Records to use:
┄┄┄┄┄┄┄┄┄┄┄┄┄┄┄┄┄┄┄┄
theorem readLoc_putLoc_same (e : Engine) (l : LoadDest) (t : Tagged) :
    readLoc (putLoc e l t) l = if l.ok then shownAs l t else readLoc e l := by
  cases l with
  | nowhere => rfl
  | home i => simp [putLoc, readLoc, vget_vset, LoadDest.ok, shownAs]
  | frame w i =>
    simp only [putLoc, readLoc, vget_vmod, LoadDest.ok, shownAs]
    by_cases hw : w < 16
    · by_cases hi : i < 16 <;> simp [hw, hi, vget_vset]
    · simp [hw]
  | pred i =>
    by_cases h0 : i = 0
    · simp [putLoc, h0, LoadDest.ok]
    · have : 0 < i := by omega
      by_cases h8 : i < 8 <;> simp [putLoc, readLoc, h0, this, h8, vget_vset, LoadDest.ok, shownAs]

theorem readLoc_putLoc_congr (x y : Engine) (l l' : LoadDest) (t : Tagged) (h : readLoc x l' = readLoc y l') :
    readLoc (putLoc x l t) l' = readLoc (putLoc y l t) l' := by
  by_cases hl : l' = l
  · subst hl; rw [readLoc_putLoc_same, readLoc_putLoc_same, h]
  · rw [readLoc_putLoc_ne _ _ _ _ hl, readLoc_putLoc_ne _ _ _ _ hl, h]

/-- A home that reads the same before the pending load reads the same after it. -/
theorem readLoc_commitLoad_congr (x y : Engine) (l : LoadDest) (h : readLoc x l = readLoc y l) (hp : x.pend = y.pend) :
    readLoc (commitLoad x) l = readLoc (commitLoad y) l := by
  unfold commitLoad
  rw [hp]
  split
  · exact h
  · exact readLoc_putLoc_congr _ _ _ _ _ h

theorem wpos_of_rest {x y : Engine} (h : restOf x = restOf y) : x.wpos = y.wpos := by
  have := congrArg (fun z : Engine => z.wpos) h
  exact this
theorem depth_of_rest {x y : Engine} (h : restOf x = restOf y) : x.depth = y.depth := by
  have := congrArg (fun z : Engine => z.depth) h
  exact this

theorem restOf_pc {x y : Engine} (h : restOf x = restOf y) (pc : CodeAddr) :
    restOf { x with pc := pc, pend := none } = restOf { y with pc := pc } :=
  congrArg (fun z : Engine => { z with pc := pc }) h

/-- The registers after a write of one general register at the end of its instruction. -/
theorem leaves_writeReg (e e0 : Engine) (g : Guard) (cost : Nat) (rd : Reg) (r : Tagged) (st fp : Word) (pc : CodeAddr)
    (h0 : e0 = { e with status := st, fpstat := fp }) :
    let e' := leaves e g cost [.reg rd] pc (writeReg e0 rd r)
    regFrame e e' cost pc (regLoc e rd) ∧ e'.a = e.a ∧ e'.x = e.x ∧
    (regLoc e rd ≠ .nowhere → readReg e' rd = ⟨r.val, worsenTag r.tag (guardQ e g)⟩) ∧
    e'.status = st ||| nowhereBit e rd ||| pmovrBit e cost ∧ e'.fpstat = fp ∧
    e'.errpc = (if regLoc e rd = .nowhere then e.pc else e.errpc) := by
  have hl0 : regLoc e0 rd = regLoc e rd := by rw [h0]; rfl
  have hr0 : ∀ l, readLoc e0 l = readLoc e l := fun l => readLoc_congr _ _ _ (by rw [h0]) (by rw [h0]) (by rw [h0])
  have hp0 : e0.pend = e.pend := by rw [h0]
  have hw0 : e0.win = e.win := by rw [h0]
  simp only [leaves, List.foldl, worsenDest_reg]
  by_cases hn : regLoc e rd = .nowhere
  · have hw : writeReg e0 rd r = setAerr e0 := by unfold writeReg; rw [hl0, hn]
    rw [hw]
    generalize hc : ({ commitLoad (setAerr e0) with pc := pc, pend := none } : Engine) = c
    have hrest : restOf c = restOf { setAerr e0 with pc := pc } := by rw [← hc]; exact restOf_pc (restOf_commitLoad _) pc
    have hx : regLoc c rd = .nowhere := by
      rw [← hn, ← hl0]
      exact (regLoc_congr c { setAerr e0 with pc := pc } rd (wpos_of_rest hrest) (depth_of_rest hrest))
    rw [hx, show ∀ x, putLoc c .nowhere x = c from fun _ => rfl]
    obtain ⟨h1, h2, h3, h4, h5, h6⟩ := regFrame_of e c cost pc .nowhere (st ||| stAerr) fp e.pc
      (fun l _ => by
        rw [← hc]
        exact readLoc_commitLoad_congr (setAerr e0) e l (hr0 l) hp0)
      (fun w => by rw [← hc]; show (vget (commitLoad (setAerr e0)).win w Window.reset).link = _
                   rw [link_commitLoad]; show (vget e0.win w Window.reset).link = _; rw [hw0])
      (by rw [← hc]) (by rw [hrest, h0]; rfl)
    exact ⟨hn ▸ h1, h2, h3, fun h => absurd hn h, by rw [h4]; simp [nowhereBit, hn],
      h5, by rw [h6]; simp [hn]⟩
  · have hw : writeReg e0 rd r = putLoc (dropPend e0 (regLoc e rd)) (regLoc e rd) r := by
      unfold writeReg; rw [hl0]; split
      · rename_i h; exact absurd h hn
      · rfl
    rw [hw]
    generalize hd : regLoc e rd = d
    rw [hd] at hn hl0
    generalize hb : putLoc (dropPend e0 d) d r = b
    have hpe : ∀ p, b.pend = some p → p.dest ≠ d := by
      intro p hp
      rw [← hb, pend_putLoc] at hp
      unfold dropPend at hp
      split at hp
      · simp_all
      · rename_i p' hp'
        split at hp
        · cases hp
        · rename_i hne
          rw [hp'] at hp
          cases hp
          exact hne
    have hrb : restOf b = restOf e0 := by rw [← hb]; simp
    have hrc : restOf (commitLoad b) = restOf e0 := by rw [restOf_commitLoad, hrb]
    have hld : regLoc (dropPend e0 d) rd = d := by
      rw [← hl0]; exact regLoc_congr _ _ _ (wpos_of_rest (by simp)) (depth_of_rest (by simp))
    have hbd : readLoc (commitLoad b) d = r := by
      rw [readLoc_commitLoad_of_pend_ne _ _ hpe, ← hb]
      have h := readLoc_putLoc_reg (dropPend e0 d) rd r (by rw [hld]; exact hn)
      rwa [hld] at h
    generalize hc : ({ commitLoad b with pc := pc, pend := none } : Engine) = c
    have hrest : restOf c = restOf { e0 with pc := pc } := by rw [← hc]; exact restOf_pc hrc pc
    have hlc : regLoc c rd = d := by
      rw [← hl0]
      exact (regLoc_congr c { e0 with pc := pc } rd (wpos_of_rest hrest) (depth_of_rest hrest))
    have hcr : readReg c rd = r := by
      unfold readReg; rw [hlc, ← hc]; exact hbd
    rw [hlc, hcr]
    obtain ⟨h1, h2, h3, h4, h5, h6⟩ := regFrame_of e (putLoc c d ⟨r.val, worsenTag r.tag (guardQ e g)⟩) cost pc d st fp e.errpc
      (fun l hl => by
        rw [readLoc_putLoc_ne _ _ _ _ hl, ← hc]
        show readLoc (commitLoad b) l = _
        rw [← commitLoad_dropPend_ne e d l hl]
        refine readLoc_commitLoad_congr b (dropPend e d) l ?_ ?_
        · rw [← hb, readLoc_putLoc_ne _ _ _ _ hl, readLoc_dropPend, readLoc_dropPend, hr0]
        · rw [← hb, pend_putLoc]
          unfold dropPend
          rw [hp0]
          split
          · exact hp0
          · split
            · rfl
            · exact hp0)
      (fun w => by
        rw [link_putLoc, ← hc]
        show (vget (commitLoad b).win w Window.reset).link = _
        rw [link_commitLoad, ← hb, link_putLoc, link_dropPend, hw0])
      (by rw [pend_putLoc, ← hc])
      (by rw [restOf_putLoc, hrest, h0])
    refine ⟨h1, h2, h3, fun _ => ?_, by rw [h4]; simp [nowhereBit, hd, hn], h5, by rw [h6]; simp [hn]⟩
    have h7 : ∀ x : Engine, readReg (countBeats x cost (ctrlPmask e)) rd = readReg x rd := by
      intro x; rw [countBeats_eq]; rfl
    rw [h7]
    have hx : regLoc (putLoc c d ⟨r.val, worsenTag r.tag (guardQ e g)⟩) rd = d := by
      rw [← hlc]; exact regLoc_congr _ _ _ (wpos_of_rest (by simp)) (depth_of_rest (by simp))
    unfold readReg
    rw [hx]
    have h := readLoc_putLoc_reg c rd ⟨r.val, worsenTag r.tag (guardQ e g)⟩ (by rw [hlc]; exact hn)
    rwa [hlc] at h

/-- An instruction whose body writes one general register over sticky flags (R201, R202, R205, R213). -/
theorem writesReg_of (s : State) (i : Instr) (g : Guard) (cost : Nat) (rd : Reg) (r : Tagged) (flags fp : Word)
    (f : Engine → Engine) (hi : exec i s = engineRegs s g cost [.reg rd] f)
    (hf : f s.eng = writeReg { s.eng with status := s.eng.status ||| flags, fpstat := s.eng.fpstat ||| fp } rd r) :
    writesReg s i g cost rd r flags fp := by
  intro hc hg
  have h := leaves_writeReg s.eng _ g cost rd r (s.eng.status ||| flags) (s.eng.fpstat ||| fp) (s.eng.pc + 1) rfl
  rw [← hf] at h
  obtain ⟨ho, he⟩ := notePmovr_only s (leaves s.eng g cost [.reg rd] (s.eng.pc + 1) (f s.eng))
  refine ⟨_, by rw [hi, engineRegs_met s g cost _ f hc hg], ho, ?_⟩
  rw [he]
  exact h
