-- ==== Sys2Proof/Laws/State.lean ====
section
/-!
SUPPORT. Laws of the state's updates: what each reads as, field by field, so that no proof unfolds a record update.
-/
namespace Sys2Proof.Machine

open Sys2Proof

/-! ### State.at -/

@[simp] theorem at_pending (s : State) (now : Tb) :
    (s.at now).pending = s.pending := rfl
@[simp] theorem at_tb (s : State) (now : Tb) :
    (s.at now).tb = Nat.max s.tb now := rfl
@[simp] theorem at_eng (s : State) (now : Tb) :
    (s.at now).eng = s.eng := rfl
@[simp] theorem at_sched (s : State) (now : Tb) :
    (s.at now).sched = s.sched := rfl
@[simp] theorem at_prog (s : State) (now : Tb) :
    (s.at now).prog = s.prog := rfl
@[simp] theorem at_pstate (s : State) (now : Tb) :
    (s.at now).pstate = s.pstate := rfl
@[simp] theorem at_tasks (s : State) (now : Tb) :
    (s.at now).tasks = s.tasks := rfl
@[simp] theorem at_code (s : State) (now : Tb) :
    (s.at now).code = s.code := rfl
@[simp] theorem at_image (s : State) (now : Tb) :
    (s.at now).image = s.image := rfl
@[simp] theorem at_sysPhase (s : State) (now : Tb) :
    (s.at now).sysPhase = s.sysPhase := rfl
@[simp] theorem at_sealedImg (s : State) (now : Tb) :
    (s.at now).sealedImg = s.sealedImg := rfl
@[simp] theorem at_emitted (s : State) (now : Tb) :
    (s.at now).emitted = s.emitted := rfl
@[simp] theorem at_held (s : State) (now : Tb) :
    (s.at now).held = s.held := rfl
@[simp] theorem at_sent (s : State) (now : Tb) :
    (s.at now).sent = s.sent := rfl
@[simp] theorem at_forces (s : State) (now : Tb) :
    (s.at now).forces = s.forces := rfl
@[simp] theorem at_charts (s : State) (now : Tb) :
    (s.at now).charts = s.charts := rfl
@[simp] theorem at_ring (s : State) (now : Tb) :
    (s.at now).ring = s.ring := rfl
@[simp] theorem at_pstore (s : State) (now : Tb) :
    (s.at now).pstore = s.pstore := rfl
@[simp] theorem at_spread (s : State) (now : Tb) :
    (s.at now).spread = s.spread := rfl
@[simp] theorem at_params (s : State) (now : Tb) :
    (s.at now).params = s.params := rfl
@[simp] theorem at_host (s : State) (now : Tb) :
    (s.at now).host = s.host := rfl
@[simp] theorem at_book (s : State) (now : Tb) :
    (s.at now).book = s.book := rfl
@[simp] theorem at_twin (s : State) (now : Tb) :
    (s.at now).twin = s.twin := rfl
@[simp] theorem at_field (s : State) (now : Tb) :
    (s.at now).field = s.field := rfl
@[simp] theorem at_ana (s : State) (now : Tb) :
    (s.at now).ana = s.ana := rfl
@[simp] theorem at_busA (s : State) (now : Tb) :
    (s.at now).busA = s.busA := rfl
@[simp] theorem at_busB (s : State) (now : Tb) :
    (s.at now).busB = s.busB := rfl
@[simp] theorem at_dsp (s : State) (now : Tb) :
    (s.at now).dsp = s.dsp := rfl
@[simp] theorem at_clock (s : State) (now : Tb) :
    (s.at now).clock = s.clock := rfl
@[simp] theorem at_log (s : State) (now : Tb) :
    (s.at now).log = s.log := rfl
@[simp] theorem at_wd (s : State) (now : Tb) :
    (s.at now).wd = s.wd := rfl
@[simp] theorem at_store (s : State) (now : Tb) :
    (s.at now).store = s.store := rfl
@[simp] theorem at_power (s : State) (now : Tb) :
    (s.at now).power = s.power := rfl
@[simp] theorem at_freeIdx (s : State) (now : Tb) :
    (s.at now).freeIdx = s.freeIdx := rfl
┄┄┄┄┄┄┄┄┄┄┄┄┄┄┄┄┄┄┄┄
What you will do:
Your reply should be the lines from the one that contains "theorem at_power (s" through the end of the listing above, repeated exactly.

Finished exercise:
@[simp] theorem at_power (s : State) (now : Tb) :
    (s.at now).power = s.power := rfl
@[simp] theorem at_freeIdx (s : State) (now : Tb) :
    (s.at now).freeIdx = s.freeIdx := rfl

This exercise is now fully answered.